On it's first day out Guttermouth gets praise from Aversion.com.

Guttermouth
Eat Your Face

In some circles you can't drink beer. In other circles, it's a bad idea to wear leather. Other places, you'd better not drop a word like "faggot" or "cunt." When did punk rock become so regimented?

Guttermouth returns from its acousta-country-punkish direction to true-blue punk rock -- the kind that will piss off parents, overly sensitive scenesters and most authority figures worth their position -- on Eat Your Face. Punk rock's serious side's rarely been as overlooked, and it couldn't feel better. Go get drunk, fall down, make fun of the handicapped, poor, ugly, snobby and the easily sensitive and set it to snotty So-Cal punk rock, and you've got Eat Your Face.
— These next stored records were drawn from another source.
-- ==== Sys2Proof/Machine/LineFamily.lean ====
section
/-! DEFINITION. The meanings of the commands of the output lines and of the return lines (log 6). -/

namespace Sys2Proof.Machine

/-- LINE_STEP (R125). -/
def execLineStep (k : LineNo) (s : State) : Host.Outcome State Fault Refusal := .next (lineTick s k)

/-- PERIOD_TIMER_EXPIRY (R124): the step expiry that brings the period timer to the period. -/
def execPeriodTimerExpiry (k : LineNo) (s : State) : Host.Outcome State Fault Refusal :=
  if periodDue s k then .next (lineTick s k) else .next s

/-- CIRCUIT_COMPOSITION (R127): the next circuit of the line's frame. -/
def execCircuitComposition (k : LineNo) (s : State) : Host.Outcome State Fault Refusal := .next (composeNext s k)

/-- END_OF_FRAME (R131): it comes about once the frame's circuits have all been composed. -/
def execEndOfFrame (k : LineNo) (s : State) : Host.Outcome State Fault Refusal := .next (frameEnd s k)

/-- RETURN_FRAME_START (R145): it comes about where the transmitter is idle and an item waits that it may send. -/
def execReturnFrameStart (x : Link) (s : State) : Host.Outcome State Fault Refusal := .next (startIfIdle s x)

/-- RETURN_FRAME_END (R145): it comes about while the transmitter is sending. -/
def execReturnFrameEnd (x : Link) (s : State) : Host.Outcome State Fault Refusal :=
  if s.tx.get x = none then .next s else .next (startFrame s x)

end Sys2Proof.Machine
end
Except, of course, your version probably wouldn't be nearly as catchy, humorous or downright irresistible as Guttermouth's stab at it is.
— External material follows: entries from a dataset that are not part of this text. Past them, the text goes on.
-- ==== Sys2Proof/Certificates/Slice0/Obligations.lean ====
section
/-! DEFINITION. The statements for the provers: what the commands do, what they leave as it was, and what every step keeps.
Each statement of a command's result has as its conclusion that `exec` answers that next state. -/

open Sys2Proof Sys2Proof.Machine

/-! ## The step, full reset and the power-up check -/

/-- A step runs the command at the front of the queue, on the state with the queue's rest. -/
def Obligations.StepRunsFrontCommand : Prop :=
  ∀ (c : Instr) (rest : List Instr) (s : State),
    s.pending = c :: rest → step s = exec c { s with pending := rest }

/-- The state of full reset is one that the invariants of all blocks allow. -/
def Obligations.ResetIsAllowed : Prop :=
  ConsoleInv State.reset ∧ QueueInv State.reset ∧ StoreInv State.reset ∧ SettingsInv State.reset ∧
    PlaybackInv State.reset

/-- What full reset leaves of every block, where the spec states it: the link receivers (R8, R18), the control arbiter
(R37), the request engine (R147), table memory (R153 to R155, R165), the fade engine and the stage panel (R59, R75, R77), the
composer (R128) and the output lines (R134). The retained store is kept. -/
def Obligations.FullResetLeaves : Prop :=
  ∀ s : State, ∃ t, exec .fullReset s = .next t ∧ t.phase = .inReset ∧
    (∀ x, (linkOf t x).rx = .hunt ∧ (linkOf t x).state = .down ∧ (linkOf t x).acq = 0 ∧ (linkOf t x).timer = none ∧
      (linkOf t x).counters = ⟨0, 0, 0, 0, 0, 0, 0, 0, 0⟩ ∧ (∀ ch, bufferLevel t x ch = 0) ∧
      t.tableIndex.get x = 0 ∧ t.replies.get x = [] ∧ t.tx.get x = none) ∧
    t.arb.lock = false ∧ t.arb.holdoff = false ∧ t.arb.elapsed = 0 ∧
    (∀ ch, snapshotLevel t ch = 0 ∧ contribution t ch = 0) ∧
    (∀ p, (playbackAt t p).cue = none ∧ (playbackAt t p).list = [] ∧ (playbackAt t p).follow = none ∧
      (playbackAt t p).profile = .linear ∧ (playbackAt t p).up = ⟨.done, 0, 0, 0⟩ ∧
      (playbackAt t p).down = ⟨.done, 0, 0, 0⟩) ∧ t.takeOrder = [] ∧
    t.reports = [] ∧ t.dropMark = false ∧ t.slot = .empty ∧ t.lastVerify = .none ∧ t.lastVerifyAddr = 0 ∧
    (∀ b, t.verified.get b = false) ∧ t.faultList = [] ∧ t.faultOverflow = false ∧ t.patchHold = false ∧
    (∀ k, (lineAt t k).tx = .silent ∧ (lineAt t k).timer = 0 ∧ (lineAt t k).late = 0) ∧
    (∀ c, previousOutput t c = 0) ∧
    (∀ k, keyState t.panel k = { input := (keyState s.panel k).input, pressed := false, stable := 0 }) ∧
    (∀ a, stored t a = stored s a)

/-- R167: the repair of the settings and curves, the working copies loaded from it, and (where no link is LIVE) the
arbiter and the playbacks as R37 and R77 state. Words that the repair does not read are kept. The volatile copy of the
active-bank selection takes the repaired word already here, the model's choice (log 9). -/
def Obligations.ResetReleaseRepairs : Prop :=
  ∀ s : State, s.phase = .inReset → ∃ t, exec .resetRelease s = .next t ∧ t.phase = .checking ∧
    (∀ a ∈ settingAddrs, stored t a = if (stored s a).bad then ⟨defaultWord a, false⟩ else stored s a) ∧
    (∀ g, 1 ≤ g → g ≤ 7 →
      ((∃ i < 33, (stored s (curveAddr g i)).bad = true) →
        ∀ i < 33, stored t (curveAddr g i) = ⟨wordOf (min 65535 (2048 * i)), false⟩) ∧
      ((∀ i < 33, (stored s (curveAddr g i)).bad = false) →
        ∀ i < 33, stored t (curveAddr g i) = stored s (curveAddr g i))) ∧
    (∀ b off, off < bankWords → stored t (bankBase b + off) = stored s (bankBase b + off)) ∧
    (∀ i < 28, loadSetting t.working i (stored t (globalAddr i)).val = t.working) ∧
    t.active = bankOfWord (stored t selectionAddr).val ∧ t.faultList = [] ∧ t.faultOverflow = false ∧
    (∀ p, playbackAt t p = clearedPlayback ((stored t (playbackAddr p 0)).val != 0)) ∧ t.takeOrder = [] ∧
    t = { s with phase := .checking, arb := t.arb, working := t.working, store := t.store, faultList := [],
                 faultOverflow := false, active := t.active, playbacks := t.playbacks, takeOrder := [],
                 reports := t.reports, dropMark := t.dropMark, tx := t.tx, replies := t.replies } ∧
    ((∀ x, isLive s x = false) →
      t.arb = { owner := t.working.preferred, lock := false, holdoff := false,
                source := if t.working.sourceMode = .isolated then .off else .hold, snapshot := [], elapsed := 0 })

/-- R44, R168, R169: the outcome of the power-up check, the shadow, the stack index (empty for SAFE, and otherwise each stack's
loaded records of the active bank in rising cue number), patch hold off, the STARTUP report after the FAULT reports of the
banks that a parity fault fails (shown where the return lines are IDLE without a reply, as they are during the check, and the
queue has room), and the lines whose enable is on. The candidate is the volatile copy that the repair loaded, and the banks
are examined as they stand at the end of the check, the model's choice (log 9). -/
def Obligations.PowerUpCheckDecides : Prop :=
  ∀ s : State, s.phase = .checking →
    let met (u : State) (b : Bank) : State :=
      match examine s b with
      | .fault off => offerFault u (bankBase b + off)
      | .pass | .fail => u
    ∃ t, exec .powerUpCheckEnd s = .next t ∧ t.phase = .running ∧
    let started (u : State) (res : StartResult) : Prop :=
      s.tx = ⟨none, none⟩ → s.replies = ⟨[], []⟩ → u.reports.length < 32 →
        ∃ r rest, u.reports ++ [⟨.startup res, u.dropMark⟩] = r :: rest ∧ t.reports = rest ∧ t.dropMark = false ∧
          t.tx = s.tx.put s.arb.owner (some (linkFrame 0x40 (reportPayload s.working.unit r))) ∧ t.replies = s.replies
    let live (off : Nat) : Word := (stored t (bankBase t.active + off)).val
    (examine s s.active = .pass →
      t.safeMode = false ∧ t.active = s.active ∧ stored t selectionAddr = stored s selectionAddr ∧ started s .normal) ∧
    (examine s s.active ≠ .pass → examine s (otherBank s.active) = .pass →
      t.safeMode = false ∧ t.active = otherBank s.active ∧
      stored t selectionAddr = ⟨wordOf (bankCode (otherBank s.active)), false⟩ ∧ started (met s s.active) .fallback) ∧
    (examine s s.active ≠ .pass → examine s (otherBank s.active) ≠ .pass →
      t.safeMode = true ∧ stored t selectionAddr = stored s selectionAddr ∧ (∀ st, stackList t st = []) ∧
      started (met (met s s.active) (otherBank s.active)) .safe) ∧
    (∀ a, a ≠ selectionAddr → stored t a = stored s a) ∧ t.patchHold = false ∧
    (t.safeMode = false → ∀ off, 3 ≤ off → off < 2627 → shadowWord t off = (liveStored t off).val) ∧
    (t.safeMode = false → ∀ st, 1 ≤ st → st ≤ 16 →
      (stackList t st).Pairwise (fun e f => e.cue < f.cue) ∧
      ∀ e, e ∈ stackList t st ↔ e.position < (live 2).toNat ∧ (live (2627 + 12 * e.position)).toNat = st ∧
        (live (2628 + 12 * e.position)).toNat = e.cue) ∧
    (∀ k, (lineAt s k).tx = .silent →
      (lineAt t k).tx = (if (lineSettings s k).enable then .waiting else .silent) ∧
      ((lineSettings s k).enable = true → (lineAt t k).timer = 0)) ∧
    t = { s with phase := .running, safeMode := t.safeMode, active := t.active, store := t.store, shadow := t.shadow,
                 patchHold := false, stackIndex := t.stackIndex, faultList := t.faultList,
                 faultOverflow := t.faultOverflow, reports := t.reports, dropMark := t.dropMark, tx := t.tx,
                 replies := t.replies, lines := t.lines }

/-- R163, R165: a parity fault changes the one word, which then yields no value. The value stored with it is the command's
(log 10), and at an address without parity the command changes nothing (log 11), both the model's choices. A reader that meets
the fault offers the address (each statement of a reader says which): an address that is listed changes nothing; one that is
not listed is appended with a FAULT report while fewer than 16 stand, and at 16 only the overflow flag is set. Several are
offered in turn. What an offered report does is ReturnLinesSendFrames. -/
def Obligations.ParityFaultHitsOneWord : Prop :=
  ∀ s : State,
    (∀ (addr : Addr) (v : Word),
      (retained addr.toNat = true → ∃ t, exec (.parityFault addr v) s = .next t ∧ t = { s with store := t.store } ∧
        stored t addr.toNat = ⟨v, true⟩ ∧ readWord t addr.toNat = none ∧
        ∀ a, a ≠ addr.toNat → stored t a = stored s a) ∧
      (retained addr.toNat = false → exec (.parityFault addr v) s = .next s)) ∧
    (∀ a, a ∈ s.faultList → offerFault s a = s) ∧
    (∀ a, a ∉ s.faultList → s.faultList.length < 16 →
      offerFault s a = offerReport { s with faultList := s.faultList ++ [a] } (.fault a)) ∧
    (∀ a, a ∉ s.faultList → 16 ≤ s.faultList.length → offerFault s a = { s with faultOverflow := true }) ∧
    offerFaults s [] = s ∧ ∀ a as, offerFaults s (a :: as) = offerFaults (offerFault s a) as

/-- R146, R78: what RESTART from the control owner clears, and what it leaves as it stood. -/
def Obligations.RestartClears : Prop :=
  ∀ (s : State) (r : Req), takenFromOwner s r → ∃ t, exec (.restart r) s = .next (answered t r 0x50 .ok []) ∧
    (∀ p, boundStack s p ≠ none →
      playbackAt t p = clearedPlayback (boundStack s p != some 0)) ∧
    t.takeOrder = [] ∧ t.patchHold = false ∧ t.slot = .empty ∧ t.replies = ⟨[], []⟩ ∧ t.dropMark = false ∧
    t.faultList = [] ∧ t.faultOverflow = false ∧
    (s.safeMode = false → ∀ off, 3 ≤ off → off < 2627 → shadowWord t off = (liveStored s off).val) ∧
    (s.slot = .empty → t.reports = [] ∧ t.tx = s.tx ∧ t.lastVerify = s.lastVerify ∧
      t.lastVerifyAddr = s.lastVerifyAddr ∧ t.verified = s.verified) ∧
    (∀ src dst n done, s.slot = .copy src dst n done → s.tx.get s.arb.owner ≠ none →
      t.reports = [⟨.opDone .copy .aborted 0, false⟩] ∧ t.tx = s.tx ∧ t.verified = s.verified ∧
      t.lastVerify = s.lastVerify) ∧
    (∀ b pass stale reads, s.slot = .verify b pass stale reads →
      t.lastVerify = .aborted ∧ t.lastVerifyAddr = 0 ∧ t.verified = s.verified.put b false ∧
      (s.tx.get s.arb.owner ≠ none → t.reports = [⟨.opDone .verify .aborted 0, false⟩] ∧ t.tx = s.tx)) ∧
    t.links = s.links ∧ t.arb = s.arb ∧ t.lines = s.lines ∧ t.prevOut = s.prevOut ∧ t.tableIndex = s.tableIndex ∧
    t.store = s.store ∧ t.working = s.working ∧ t.panel = s.panel ∧ t.stackIndex = s.stackIndex ∧
    t.active = s.active ∧ t.safeMode = s.safeMode ∧ t.phase = s.phase

/-! ## Console links -/

/-- R2, R4, R13, R17: a byte that does not complete a frame, taken according to the reception state. A payload length above 520
discards the frame, counts it once and enters DRAIN, and a link in ACQUIRING goes back to an acquisition count of 0; that
byte comes as RECEIVED_BYTE or as OVERSIZE_FRAME (log 6). -/
def Obligations.ByteIsTaken : Prop :=
  ∀ (s : State) (x : Link) (b : Byte), s.phase ≠ .inReset → s.followStuck = false →
    let l := linkOf s x
    (l.rx = .hunt → exec (.receivedByte x b) s =
      .next (if b = 0xE7 then setLink s x { l with rx := .header [] } else s)) ∧
    (l.rx = .drain → exec (.receivedByte x b) s = .next s) ∧
    (l.rx = .header [] → exec (.receivedByte x b) s = .next (setLink s x { l with rx := .header [b] })) ∧
    (∀ typ, l.rx = .header [typ] →
      exec (.receivedByte x b) s = .next (setLink s x { l with rx := .header [typ, b] })) ∧
    (∀ typ hi, l.rx = .header [typ, hi] → hi.toNat * 256 + b.toNat ≤ 520 →
      exec (.receivedByte x b) s = .next (setLink s x { l with rx := .body typ (hi.toNat * 256 + b.toNat) [] none })) ∧
    (∀ typ len payload hi, l.rx = .body typ len payload hi → payload.length < len →
      exec (.receivedByte x b) s = .next (setLink s x { l with rx := .body typ len (payload ++ [b]) none })) ∧
    (∀ typ len payload, l.rx = .body typ len payload none → len ≤ payload.length →
      exec (.receivedByte x b) s = .next (setLink s x { l with rx := .body typ len payload (some b) })) ∧
    (∀ typ hi, l.rx = .header [typ, hi] → 520 < hi.toNat * 256 + b.toNat →
      ∀ i ∈ [Instr.receivedByte x b, Instr.oversizeFrame x b],
        exec i s = .next (setLink s x { l with
          rx := .drain, counters := { l.counters with oversize := min 65535 (l.counters.oversize + 1) },
          acq := if l.state = .acquiring then 0 else l.acq }))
The veteran punks aren't screwing around on their tenth full-length. In fact, they're not about to kowtow to anybody on this record. Sounding like vintage Guttermouth (read: young, loud, snotty and without a trace of shame), Eat Your Face recalls the band's days as mid-90s yuksters on albums like Gorgeous and Friendly People.
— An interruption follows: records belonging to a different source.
theorem readTable_fixedCurve {i : Nat} (hi : i < 33) : readTable s (0x3000 + i) = .value (wordOf (linearPoint i)) := by
  have hplace : placeOf (0x3000 + i) = .curve 0 i := by
    rw [show 0x3000 + i = curveAddr 0 i by unfold curveAddr; omega, placeOf_curveAddr (by omega) hi]
  rw [readTable, hplace]
  rfl

theorem readTable_liveWindow {i : Nat} (hi : i < 2624) : readTable s (0x4000 + i) =
    if s.safeMode then .value (safeWord (i + 3)) else readRetained s (bankBase s.active + (i + 3)) := by
  rw [readTable, placeOf_liveWindow (by omega), Nat.add_sub_cancel_left]

theorem readTable_bank (b : Bank) {off : Nat} (h : off < 79683) : readTable s (bankBase b + off) =
    if isActive s b ∧ isTableOff off then .value (shadowWord s off) else readRetained s (bankBase b + off) := by
  rw [readTable, placeOf_bankBase b h]

theorem isTableOff_iff {off : Nat} : isTableOff off = true ↔ 3 ≤ off ∧ off < 2627 := by simp [isTableOff]

theorem isActive_iff {b : Bank} : isActive s b = true ↔ s.safeMode = false ∧ b = s.active := by simp [isActive]

/-- A word of a bank outside the active bank's tables. -/
theorem readTable_bankRetained (b : Bank) {off : Nat} (hoff : off < 79683)
    (h : s.safeMode = true ∨ b ≠ s.active ∨ off < 3 ∨ 2627 ≤ off) :
    readTable s (bankBase b + off) = readRetained s (bankBase b + off) := by
  rw [readTable_bank b hoff, if_neg]
  rw [isActive_iff, isTableOff_iff]
  rintro ⟨⟨hsafe, hactive⟩, hlo, hhi⟩
  rcases h with h | h | h | h
  · rw [h] at hsafe; cases hsafe
  · exact h hactive
  · omega
  · omega

/-- A word of the active bank's tables reads as the shadow holds it (R149). -/
theorem readTable_shadow (hs : s.safeMode = false) {off : Nat} (hlo : 3 ≤ off) (hhi : off < 2627) :
    readTable s (bankBase s.active + off) = .value (shadowWord s off) := by
  rw [readTable_bank _ (by omega), if_pos ⟨isActive_iff.mpr ⟨hs, rfl⟩, isTableOff_iff.mpr ⟨hlo, hhi⟩⟩]

theorem readTable_live (hs : s.safeMode = false) {off : Nat} (hlo : 3 ≤ off) (hhi : off < 2627) :
    readTable s (0x4000 + (off - 3)) = readRetained s (bankBase s.active + off) := by
  rw [readTable_liveWindow (by omega), if_neg (by simp [hs]), Nat.sub_add_cancel hlo]

theorem readTable_safe (hs : s.safeMode = true) {i : Nat} (hi : i < 2624) :
    readTable s (0x4000 + i) = .value (safeWord (i + 3)) := by
  rw [readTable_liveWindow hi, if_pos hs]

theorem readTable_unmapped {a : Nat} (h : placeOf a = .unmapped) : readTable s a = .unmapped := by
  rw [readTable, h]

/-! ## The fixed tables of safe mode (R106, R107) -/

theorem safeWord_channel {i : Nat} (h : i < 512) : safeWord (i + 3) = 0 := if_pos (by omega)

theorem safeWord_patch {c j : Nat} (hlo : 1 ≤ c) (hhi : c ≤ 1024) (hj : j < 2) :
    safeWord (513 + 2 * c + j) = if c ≤ 512 then (if j = 0 then wordOf c else 255) else 0 := by
  have hcircuit : (513 + 2 * c + j - 515) / 2 + 1 = c := by omega
  have hoffset : (513 + 2 * c + j - 515) % 2 = j := by omega
  rw [safeWord, if_neg (by omega), if_pos (by omega), hcircuit, hoffset]
  by_cases hc : c ≤ 512
  · exact (if_neg (by omega)).trans (if_pos hc).symm
  · exact (if_pos (by omega)).trans (if_neg hc).symm

theorem safeWord_region {r j : Nat} (hlo : 1 ≤ r) (hj : j < 8) : safeWord (2555 + 8 * r + j) = if j = 0 then 1 else 0 := by
  have hoffset : (2555 + 8 * r + j - 2563) % 8 = j := by omega
  rw [safeWord, if_neg (by omega), if_neg (by omega), hoffset]

theorem readTable_safeChannel (hs : s.safeMode = true) {i : Nat} (hi : i < 512) : readTable s (0x4000 + i) = .value 0 := by
  rw [readTable_safe hs (by omega), safeWord_channel hi]

theorem readTable_safePatch (hs : s.safeMode = true) {c j : Nat} (hlo : 1 ≤ c) (hhi : c ≤ 1024) (hj : j < 2) :
    readTable s (0x4000 + (510 + j) + 2 * c) = .value (if c ≤ 512 then (if j = 0 then wordOf c else 255) else 0) := by
  rw [Nat.add_assoc, readTable_safe hs (by omega), ← safeWord_patch hlo hhi hj,
    show 510 + j + 2 * c + 3 = 513 + 2 * c + j by omega]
There are no surprises on this record. Singer Mark Adkins lets his snotty vocals straddle the line between nasal bickering and singing, while the band unloads a pile of songs that sound as if they could have been pulled straight out of the early-'80s Los Angeles scene, with wiry guitars and straight-ahead tempos that forgo skatepunk, metal-core and a million other clichés. Adkins levels his witticism at a load of targets -- none of them obvious -- with irony, cynicism and a poison tongue. "Surf's Up Asshole," rags on trendy surfer wannabes, "My Neighbor's Baby" condemns an infant for ear-piercing, sleep-disrupting screams and "Party of Two" rails on suddenly politically conscious punks who, a year ago, were talking skateboard and halfpipes instead of electoral politics. Of course, the suspected odes to booze show up in "NRAAA" and "Second DUI."

"Punk" and "comedy" are rarely used correctly in conjunction with each other, but Eat Your Face proves the lost art of the punk-rock smartass hasn't died. Don't let the one-liners and sarcasm fool you, however, as Adkins and company are as testy and pissed off as any of their more aggressive brethren, a fact that makes the band's latest a glorious return to wisecracking punk rock.